Now. To the issue of violence and violence or traumatizing scenes using children. First of all, we can do away with the semantics argument. Yes, a child who is 17 years and 364 days old is a minor in most states in the United States. This thread is talking about either children or barely post-pubescent youth.
I’ve been on quite a few sets with child actors. The crew keeps the bemusing and nonstop river of obscenities and double-entendres to a zero state. Very little yelling takes place, especially with small children acting in a scene. Usually ONE person on set speaks to the child ( aside from the Director ) to cut down on disturbing the kid’s concentration, whatever level that may exist at. By this I mean the normal adjustments made by various crew members on some sets might be spoken to an actor. Props, costume, Director of Photography, the 1st Assistant Director ( 1st A.D. ) all may have things to say to an actor. Not so with a kid. We try to keep it streamlined for several reasons.
As mentioned above, it keeps the confusion level down for the child actor.
Most states have rigid limits on how many hours per day a child can be on set working. Less chatter, more time shooting. More production gets completed.
Kids want to trust people. They learn to trust the Director and 1st A.D. and perhaps one other key person on set. ( aside from a family member or Guardian who is always on set no matter what when they are at work ).
We would all like to think that in every filmmaking situation, the safety of all actors and especially children is kept in the fore.
Lastly, on a very personal level, I adore filmmaking. I always have. If I found filmmaking to be as boring as the poster I quote says it is, I would have left the career decades ago. Instead, I love being on set. Every single day. At its most banal, we shoot the scenes with complete professionalism. At its most elating and ethereal, we the crew and they the actors conspire to create something that is so much greater than the sum of its parts that when the Director says “Cut”, we are all breathless.

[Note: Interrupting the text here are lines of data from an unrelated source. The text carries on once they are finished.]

-- ==== Sys2Proof/Machine/CardIf.lean ====
section
/-! DEFINITION. The card's slow interfaces: SMBus, time-stamp pulse, TAP and UART (R482, R483, R524-R528). -/

namespace Sys2Proof.Machine

/-! ### SMBus (R526, R527): the Felvik controller answers while IN12 is present -/

/-- The answer to a block read of command `code`, with the PEC over both address bytes, the code, the count and the data. -/
def State.smbusRead (s : State) (code : Nat) (l : List Byte) : State :=
  s.send (.smbus l (crc8 ([0x94, BitVec.ofNat 8 code, 0x95, BitVec.ofNat 8 l.length] ++ l)))

/-- The hottest of some sensors in 0.125 °C. -/
def State.hottest (s : State) (l : List Nat) : Int := (l.drop 1).foldl (fun m i => if m < s.reading i then s.reading i else m) (s.reading (l.headD 0))

/-- STATUS (Table 20-5): the listed items in order, each in as many whole bytes as it needs, and a last byte of 0 (DESIGN CHOICE, log 41). -/
def execStatus (s : State) : Res :=
  .next (if !s.pwr.in12 then s
    else
      s.smbusRead 0x01 (leBytes 4 (s.word (cardB + BRUP_STAT_STEP.off)) ++ leBytes 1 (s.rd hostB FLT_CARD_CARD_FAULT) ++ leBytes 1 (s.rd secB SEC_LC_STATE) ++
        leBytes 1 s.debugLevel ++ leBytes 2 (s.rd pwrB PWR_MEAS_BOARD_W) ++ leBytes 2 (wrapTo 16 (s.hottest [0, 1])) ++
        leBytes 2 (wrapTo 16 (s.hottest ((List.range 12).map (· + 2)))) ++ leBytes 1 (s.rd pwrB THERM_STAT_ALERT) ++ leBytes 1 (s.rd pwrB SUPPLY_STAT_LOCKOUT) ++ [0]))

/-- TRIP (Table 20-5). -/
def execTrip (s : State) : Res :=
  .next (if !s.pwr.in12 then s
    else s.smbusRead 0x02 (leBytes 8 (s.word (pwrB + THERM_TRIP_SENSOR.off)) ++ leBytes 8 (s.word (pwrB + SUPPLY_STAT_LOCKOUT.off))))

/-- An error in ns as a saturating signed 32-bit number. -/
def sat32 (e : Int) : Nat := wrapTo 32 (if e < -2147483648 then -2147483648 else if 2147483647 < e then 2147483647 else e)

/-- TS_STAT (Table 20-5). -/
def execTsStat (s : State) : Res :=
  .next (if !s.pwr.in12 then s else s.smbusRead 0x03 (leBytes 8 (s.card.ts.st + sat32 s.card.ts.err * 2 ^ 32)))

/-- TS_CFG (R525, R526): a missing or wrong PEC, a wrong length, a reserved bit or a reserved value is NACKed. -/
def execTsCfg (x : SmbusWrite) (s : State) : Res :=
  .next (if !s.pwr.in12 then s
    else
      let v := leNat x.data
      let on := bit v 0
      let period := bitsOf v 32 20
      let offset := bitsOf v 64 32
      if !x.pecOk 0x04 true ∨ x.data.length ≠ 12 ∨ bitsOf v 1 31 ≠ 0 ∨ bitsOf v 52 12 ≠ 0 ∨ period < 1000 ∨ 1000000 < period ∨ 1000 * period ≤ offset then s.send .nack
      else
        { s with card := { s.card with ts := { s.card.ts with period := period, offset := offset, st := if on then 1 else 0, good := 0, last := none } } })

/-- IN12 alone is present: the rails are off and IN48 is absent or below 42.0 V, so that its restart condition is not met (R527, Table 20-4; log 41). -/
def State.in12Alone (s : State) : Bool := !s.pwr.rails && decide (s.pwr.in48 = .absent)

/-- RESTART (R526, R527): its PEC is required. -/
def execRestart (x : SmbusWrite) (s : State) : Res :=
  .next (if !s.pwr.in12 then s
    else if !x.pecOk 0x10 true ∨ x.data ≠ [0x5A, 0xA5] ∨ !s.cool ∨ s.in12Alone then s.send .nack
    else s.cardResetGo.applyAlert)

/-- COUNTERS (Table 20-5): a write of the page and a read of it; five registers of 8 B, four in page 0 and the last in page 1 (DESIGN CHOICE, log 41), and any other page is NACKed. The times run up to now (R456). -/
def execCounters (x : SmbusWrite) (s : State) : Res :=
  .next (if !s.pwr.in12 then s
    else
      let index := (x.data.headD 0).toNat
      if s.debugLevel = 0 ∨ !x.pageOk 0x20 ∨ x.data.length ≠ 1 ∨ 1 < index then s.send .nack
      else
        let s := ({ s with card := { s.card with page := index } } : State).countTime
        let w := fun (o : Nat) => leBytes 8 (s.word o)
        s.smbusRead 0x20 (if index = 0 then
            w (pwrB + PWR_TIME_C_US.off) ++ w (pwrB + PWR_TIME_S_US.off) ++ w (pwrB + PWR_FAST_COUNT.off) ++ leBytes 8 s.moltStat
          else w (hostB + FLT_SRAM_CNT_CORRECTED.off) ++ List.replicate 24 0))

/-- Characters reach the Felvik console; what a console command does is not given (log 49). -/
def State.consoleIn (s : State) (l : List Byte) : State := { s with card := { s.card with console := s.card.console ++ l } }

/-- CONSOLE (R526): at level invasive its characters reach the Felvik console, and a read returns what the console prints, which is free. -/
def execConsole (x : ConsoleXfer) (s : State) : Res :=
  .next (if !s.pwr.in12 then s
    else if s.debugLevel ≠ 2 then s.send .nack
    else
      match x with
      | .write w => if w.pecOk 0x30 false then s.consoleIn w.data else s.send .nack
      | .read => let (n, s) := s.fresh; s.smbusRead 0x30 ((Config.consoleText n).take 255))

/-- UART_CONSOLE_COMMAND (R507, R528): from level non-invasive on TXD carries the Felvik log, whose text is free; below it TXD idles and RXD is ignored. At level invasive RXD carries console commands. -/
def execUartConsoleCommand (chars : List Byte) (s : State) : Res :=
  .next (if !s.pwr.in12 || decide (s.debugLevel = 0) then s
    else
      let (n, s) := s.fresh
      let s := s.send (.txd (Config.felvikLog n))
      if s.debugLevel = 2 then s.consoleIn chars else s)

/-! ### Time-stamp alignment (R525) -/

/-- The error of a stamp: its distance from the nearest k × PERIOD + OFFSET. -/
def TsSt.error (t : TsSt) (stamp : Nat) : Int :=
  let p : Int := 1000 * (t.period : Int)
  let r := ((stamp : Int) - (t.offset : Int)) % p
  if 2 * r ≤ p then r else r - p

/-- TIME_STAMP_PULSE: the edge is stamped with the TSC. A pulse that stays high for less than 100 ns is not taken (R524; DESIGN CHOICE, log 42), an edge too soon after the last accepted one is ignored, and an edge beyond 100 ns ends alignment (DEDUCED, log 42). The trim is free, against the error and not 0 where there is one. -/
def execTimeStampPulse (high : Nat) (s : State) : Res :=
  .next (let t := s.card.ts
    let stamp := s.tsc
    let soon := match t.last with | some l => decide (2 * stamp < 2 * l + 1000 * t.period) | none => false
    if !s.pwr.in12 || decide (t.st = 0) || decide (high < 100) || soon then s
    else
      let e := t.error stamp
      let (n, s) := s.fresh
      let good := if (if e < 0 then -e else e) ≤ 100 then t.good + 1 else 0
      let trim : Int := ((1 + Config.tsTrim n % 50 : Nat) : Int)
      let st := if 3 ≤ good ∧ t.st ≠ 3 then 2 else 1
      { s with card := { s.card with ts := { t with err := e, good := good, last := some stamp, st := st, trim := if 0 < e then -trim else if e < 0 then trim else 0 } } })

/-- TIME_STAMP_HOLDOVER (R525): the last trim is kept. -/
def execTimeStampHoldover (s : State) : Res :=
  .next (if s.pwr.in12 && decide (s.card.ts.st ≠ 0) then { s with card := { s.card with ts := { s.card.ts with st := 3, good := 0 } } } else s)

/-! ### The TAP (R482, R483) -/

/-- SAMPLE/PRELOAD and EXTEST are available: lifecycle Manufacturing or Return, or debug level invasive. -/
def State.scanOpen (s : State) : Bool := decide (s.rd secB SEC_LC_STATE = 0 ∨ s.rd secB SEC_LC_STATE = 3 ∨ s.debugLevel = 2)

/-- An instruction that a die's register takes: 0 EXTEST, 1 IDCODE, 2 SAMPLE/PRELOAD, 3 tile halt and access, which D3hot excludes (Table 18-11); every other code, and one that is not available, selects BYPASS, 0xFF (PRESUMED, log 21). -/
def State.tapCode (s : State) (ir : BitVec 8) : BitVec 8 :=
  let n := ir.toNat
  if n = 1 ∨ ((n = 0 ∨ n = 2) ∧ s.scanOpen) ∨ (n = 3 ∧ s.debugLevel = 2 ∧ !s.host.d3hot) then ir else 0xFF

/-- IDCODE of a die (R482), lowest bit first. -/
def State.idcode (s : State) (die : Nat) : List Bool :=
  let v := 1 + 0x2F5 * 2 + (0x6412 + die) * 2 ^ 12 + s.brup.parts.stepping % 16 * 2 ^ 28
  (List.range 32).map (fun i => bit v i)

/-- What a die shifts out under an instruction: its IDCODE, the levels at its pins, or the bypass bit; what tile access shifts out is not given. -/
def State.tapOut (s : State) (die : Nat) (ir : BitVec 8) (pins : List Bool) : List Bool :=
  match ir.toNat with
  | 0 | 2 => pins
  | 1 => s.idcode die
  | 3 => []
  | _ => [false]

/-- The boundary register takes what SAMPLE/PRELOAD and EXTEST shift in. -/
def tapBound (ir : BitVec 8) (old new : List Bool) : List Bool := if ir.toNat = 0 ∨ ir.toNat = 2 then new else old

/-- The TAP in reset holds IDCODE (PRESUMED from IEEE 1149.1, log 21). -/
def State.tapReset (s : State) : State := { s with card := { s.card with trst := false, tapIr0 := 1, tapIr1 := 1 } }

/-- TAP_INSTRUCTION (R482, R483): dead while rails 2-43 are off (R528), and in reset while TRST_N is low or open (R533). In recovery mode C1 of the chain has no power and stays in BYPASS (DESIGN CHOICE, log 86). EXTEST that has taken effect stays until a card reset. -/
def execTapInstruction (x : TapScan) (s : State) : Res :=
  .next (if !s.pwr.rails then { s with card := { s.card with trst := x.trst } }
    else
      let s := { s with brup := { s.brup with extest := s.inExtest } }
      if !x.trst then s.tapReset
      else
        let a := s.tapCode x.ir0
        let b := if s.pwr.c0Only then 0xFF else s.tapCode x.ir1
        let s := (s.send (.tdo 0 (s.tapOut 0 a x.pins0))).send (.tdo 1 (s.tapOut 1 b x.pins1))
        { s with card := { s.card with trst := true, tapIr0 := a, tapIr1 := b, bound0 := tapBound a s.card.bound0 x.data0, bound1 := tapBound b s.card.bound1 x.data1 } })

/-- The levels that EXTEST drives at a die's package pins (R482, R483); none while it is not in effect. -/
def State.pinsDriven (s : State) (die : Nat) : Option (List Bool) :=
  if s.inExtest then some (if die = 0 then s.card.bound0 else s.card.bound1) else none

/-- PB_PG is released while the hot-swap switch is on (Table 20-3). -/
def State.pbPg (s : State) : Bool := s.pwr.switch

end Sys2Proof.Machine
end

I’ve only experienced a handful of those moments. But man. The possibility of those moments are what keeps me fully invested in every day at work.

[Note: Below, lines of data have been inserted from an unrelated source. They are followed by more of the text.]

-- ==== Sys2Proof/Machine/Step.lean ====
section
/-! DEFINITION. One step of the block: the command at the front of the queue, or a tick of the time-stamp counter (R7, R26). -/

namespace Sys2Proof.Machine

/-- Nothing waits: TSC counts one more nanosecond, modulo 2^64 (DESIGN CHOICE, log 1). -/
def State.tick (s : State) : State := { s with tsc := (s.tsc + 1) % 2 ^ 64 }

/-- The command at the front acts with the rest of the queue; on an empty queue the block idles. -/
def step (s : State) : Host.Outcome State Fault Refusal :=
  match s.pending with
  | [] => .next s.tick
  | c :: rest => exec c { s with pending := rest }

/-- `s` with the command that a word spells at the front of its queue. -/
def State.withFetchWord (s : State) (nbits w : Nat) : State :=
  match decodeTableWord nbits w with
  | some c => { s with pending := c :: s.pending }
  | none => s

end Sys2Proof.Machine
end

Oh hell yeah. Set aside my life-experience outlined above.
I ADORE the movie “Jaws”. Know a shitload about how it was made, have both books written on the subject.
Watched it about 6 months ago for the first time in many years.
Was absolutely frightened by the first attack. Just numb.
Isn’t that the whole point of a good movie???
I read “American Cinematographer”. Read up on how the film “Gravity” was shot. Went to see it in 3-D. ( A sublime use of Negative Dimension 3D ). Was just floored by the look of it. Screw looking behind the curtain- it’s still fun to watch a movie !!!